До подъема оставалось четверть часа, но репродуктор в бараке включился. Радиоточка готовила заключенных к новому, трудовому дню:
– В буднях великих строек, в веселом грохоте, огнях и звонах… – дневальный робко дернул за проводок.
Волк, сидя напротив, улыбнулся:
– Отлично, Павел Владимирович. Схема очень простая. Я вам объяснил. Не бойтесь, пожалуйста…
Он, ленивым жестом, обвел барак:
– Ни один человек, здесь, или в другом… – Максим поискал слово, – подразделении этого лагеря, – на вас не донесет… – Волк поднял бровь, – это будет означать мое недовольство… – он отпил крепкого, ароматного, сладкого чая, – вы сами знаете, что не стоит, как бы это сказать, переходить мне дорогу. Продолжим… – он открыл тетрадь.
Репродуктор включался только в присутствии охранников, во время обысков. Заднюю часть барака отгораживала аккуратная занавеска. За шторами стоял стол, с венскими стульями, пахло земляничным мылом. На ухоженных нарах, застеленных одеялом, верблюжьей шерсти, лежала пуховая подушка, в накрахмаленной, блистающей чистотой наволочке. По вечерам оттуда доносился аромат чая, печенья, копченой колбасы, гитарные переборы, и смех. Красивый баритон пел:
– Милая, ты услышь меня, под окном стою, я с гитарою…

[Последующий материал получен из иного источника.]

-- ==== Sys2Proof/Word.lean ====
section
/-! DEFINITION. The word types of the block (spec/00_scope.md R11): what the spec treats as bits is a bit vector. -/

namespace Sys2Proof

/-- A frame byte or the CRC register (`u8`). -/
abbrev Byte := BitVec 8

/-- An element of GF(16), a Reed-Solomon symbol (`u4`, R13). -/
abbrev Sym := BitVec 4

/-- A window sample (`i16`), held as its two's-complement pattern. -/
abbrev Sample := BitVec 16

/-- A command word, or an absolute sample index (`u32`). -/
abbrev Word := BitVec 32

/-- The data of a response (`u64`, R90). -/
abbrev Data := BitVec 64

/-- The TimeFrame register file FR[0..11] (R27). -/
abbrev Frame := Vector Byte 12

/-- The codeword register file CW[0..14] (R28). -/
abbrev Codeword := Vector Sym 15

end Sys2Proof
end

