/-! ## DESCR (spec/45_frame_fec.md R210, R211) -/

theorem descramble_getElem (f : Frame) (j : Fin 12) :
    (descramble f)[j] = f[j] ^^^ [0, 0, 0, 0x0A, 0x47, 0x55, 0x4D, 0x2B, 0, 0, 0, 0].getD j.val (0 : Byte) := by
  fin_cases j <;> simp [descramble, key]

theorem descramble_descramble (f : Frame) : descramble (descramble f) = f := by
  refine Vector.ext fun j hj => ?_
  have hbyte (g : Frame) := descramble_getElem g ⟨j, hj⟩
  simp only [Fin.getElem_fin] at hbyte
  rw [hbyte, hbyte, xor_cancel_right]

/-- Settles O47: byte by byte, and XOR undoes itself. -/
theorem descrXorsTheKey : Obligations.DescrXorsTheKey := by
  refine ⟨plainFrameCommand_decodesExactly (by decide) rfl rfl rfl, fun s hc =>
    ⟨descramble s.fr, exec_descr hc, descramble_getElem s.fr, ?_⟩⟩
  have htwice := exec_descr (s := s.setFr (descramble s.fr)) hc
  rw [State.descr, State.setFr_fr, descramble_descramble] at htwice
  exact htwice

/-! ## The numbers in the message fields (spec/45_frame_fec.md R213, R214) -/

theorem toNat_append_eq_add {m n : Nat} (x : BitVec m) (y : BitVec n) :
    (x ++ y).toNat = x.toNat * 2 ^ n + y.toNat := by
  rw [BitVec.toNat_append, ← Nat.shiftLeft_add_eq_or_of_lt y.isLt, Nat.shiftLeft_eq]

theorem fieldT_toNat (f : Frame) : (fieldT f).toNat = timeValue f := by
  simp only [fieldT, toNat_append_eq_add, BitVec.extractLsb'_toNat, Nat.shiftRight_eq_div_pow, timeValue]
  omega

theorem timeValue_lt (f : Frame) : timeValue f < 2 ^ 30 := fieldT_toNat f ▸ (fieldT f).isLt

theorem fieldTz_toNat (f : Frame) : (fieldTz f).toNat = f[7].toNat / 32 % 4 := by
  rw [fieldTz, BitVec.extractLsb'_toNat, Nat.shiftRight_eq_div_pow]

theorem fieldSk_toNat (f : Frame) : (fieldSk f).toNat = f[7].toNat % 4 := by
  rw [fieldSk, BitVec.extractLsb'_toNat, Nat.shiftRight_zero]

/-- A field put above the bits in use adds its value there. -/
theorem toNat_or_zext_shiftLeft {a : Data} {v k n : Nat} (ha : a.toNat = v) (hv : v < 2 ^ k) (x : BitVec n)
    (hfit : n + k ≤ 64) : (a ||| (zext x <<< k)).toNat = v + x.toNat * 2 ^ k := by
  have hx : (zext x).toNat = x.toNat := BitVec.toNat_setWidth_of_le (by omega)
  have hlt : x.toNat * 2 ^ k < 2 ^ 64 :=
    calc x.toNat * 2 ^ k < 2 ^ n * 2 ^ k := Nat.mul_lt_mul_of_pos_right x.isLt (Nat.two_pow_pos k)
      _ = 2 ^ (n + k) := (Nat.pow_add ..).symm
      _ ≤ 2 ^ 64 := Nat.pow_le_pow_right (by decide) hfit
  rw [BitVec.toNat_or, BitVec.toNat_shiftLeft, ha, hx, Nat.shiftLeft_eq, Nat.mod_eq_of_lt hlt, Nat.or_comm,
    ← Nat.shiftLeft_eq, ← Nat.shiftLeft_add_eq_or_of_lt hv, Nat.shiftLeft_eq, Nat.add_comm]

/-- The fields stand one above the other, each below the next one's place. -/
theorem packFields_toNat (t : BitVec 30) (tz : BitVec 2) (ls lss tzc : Bool) (sk : BitVec 2) :
    (packFields t tz ls lss tzc sk).toNat =
      t.toNat + tz.toNat * 2 ^ 35 + ls.toNat * 2 ^ 37 + lss.toNat * 2 ^ 38 + tzc.toNat * 2 ^ 39 + sk.toNat * 2 ^ 40 := by
  have ht : (zext t).toNat = t.toNat := BitVec.toNat_setWidth_of_le (by decide)
  have htz := toNat_or_zext_shiftLeft (k := 35) ht (by omega) tz (by decide)
  have hls := toNat_or_zext_shiftLeft (k := 37) htz (by omega) (BitVec.ofBool ls) (by decide)
  have hlss := toNat_or_zext_shiftLeft (k := 38) hls (by omega) (BitVec.ofBool lss) (by decide)
  have htzc := toNat_or_zext_shiftLeft (k := 39) hlss (by omega) (BitVec.ofBool tzc) (by decide)
  have hsk := toNat_or_zext_shiftLeft (k := 40) htzc (by omega) sk (by decide)
  simp only [BitVec.toNat_ofBool] at hsk
  exact hsk

theorem fieldsWord_toNat (f : Frame) : (fieldsWord f).toNat = fieldsValue f := by
  simp only [fieldsWord, packFields_toNat, fieldT_toNat, fieldTz_toNat, fieldSk_toNat, fieldLs, fieldLss, fieldTzc,
    BitVec.getLsbD, Nat.toNat_testBit, fieldsValue, Nat.reducePow]

/-- Settles O48: the response is the FIELDS word, whose number is the statement's (`fieldsWord_toNat`). -/
theorem fieldsReturnsTheMessageFields : Obligations.FieldsReturnsTheMessageFields :=
  ⟨plainFrameCommand_decodesExactly (by decide) rfl rfl rfl,
    fun s hc => ⟨fieldsWord s.fr, exec_fields hc, fieldsWord_toNat s.fr⟩⟩

/-! ## The TimeData record (spec/45_frame_fec.md R215 to R217) -/

theorem natData_toNat {n : Nat} (h : n < 2 ^ 64) : (natData n).toNat = n := by
  rw [natData, BitVec.toNat_ofNat, Nat.mod_eq_of_lt h]

theorem offsetHours_eq (tz : BitVec 2) : offsetHours tz = [0, 2, 1, 3].getD tz.toNat 0 := by
  revert tz
  decide

theorem transmitterStateOf_eq (sk : BitVec 2) :
    transmitterStateOf sk =
      [TransmitterState.normal, .maint1Week, .maint1Day, .maintOver1Week].getD sk.toNat .normal := by
  revert sk
  decide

Павел Владимирович, в прошлой жизни филолог, доцент кафедры романо-германских языков, педагогического института, в Ярославле, видел, и как откинулась занавеска. Оттуда вытащили визитера, из другого барака, побледневшего, хватающего ртом воздух. Вор зажимал живот, согнувшись, темная кровь капала на доски. Волк, развалившись на стуле, тасовал карты. Он, наставительно, заметил:
– Сам упал, сам поранился. Пошел вон отсюда. Появишься, когда поймешь, как себя вести со старшими. Если выживешь… – он зевнул: «Чтобы я его больше не видел». Малолетний воришка, из свиты Волка, задернул занавеску. Раненый, сдавленно ругаясь, вынырнул в промерзшую дверь, в бесконечный, зимний холод, под колючие звезды.
Павла Владимировича Волк привел в барак из БУРа, лагерной тюрьмы. Максим проводил в камере две недели каждого месяца, наотрез отказываясь выходить на работу. Он объяснил ученому:
– По нашим законам подобного не положено. Никакого труда на псов, никакого комсомола, никакой партии… – в тюрьме Волк делился с Павлом Владимировичем провизией. Доцента в БУР отправили за опоздание на поверку. В день здесь полагалась миска баланды, из мерзлой капусты, и гречневой сечки, с рыбьими головами, и несколько кусков хлеба. Волку приносили белый батон, со сливочным маслом, копченую колбасу, жареное мясо, с картошкой, и московские шоколадные конфеты. Он отмахивался:
– Иначе быть не может. Я здесь хозяин, – красивые губы усмехались, – я зоной правлю… – до ареста Павел Владимирович, преподавал английский язык, защитив диссертацию по романтической поэзии прошлого века. Узнав об этом, Волк забрал его дневальным к себе в барак. На работу доцента больше не гоняли. Волк устроил ему освобождение, через прикормленного врача, в лечебной части.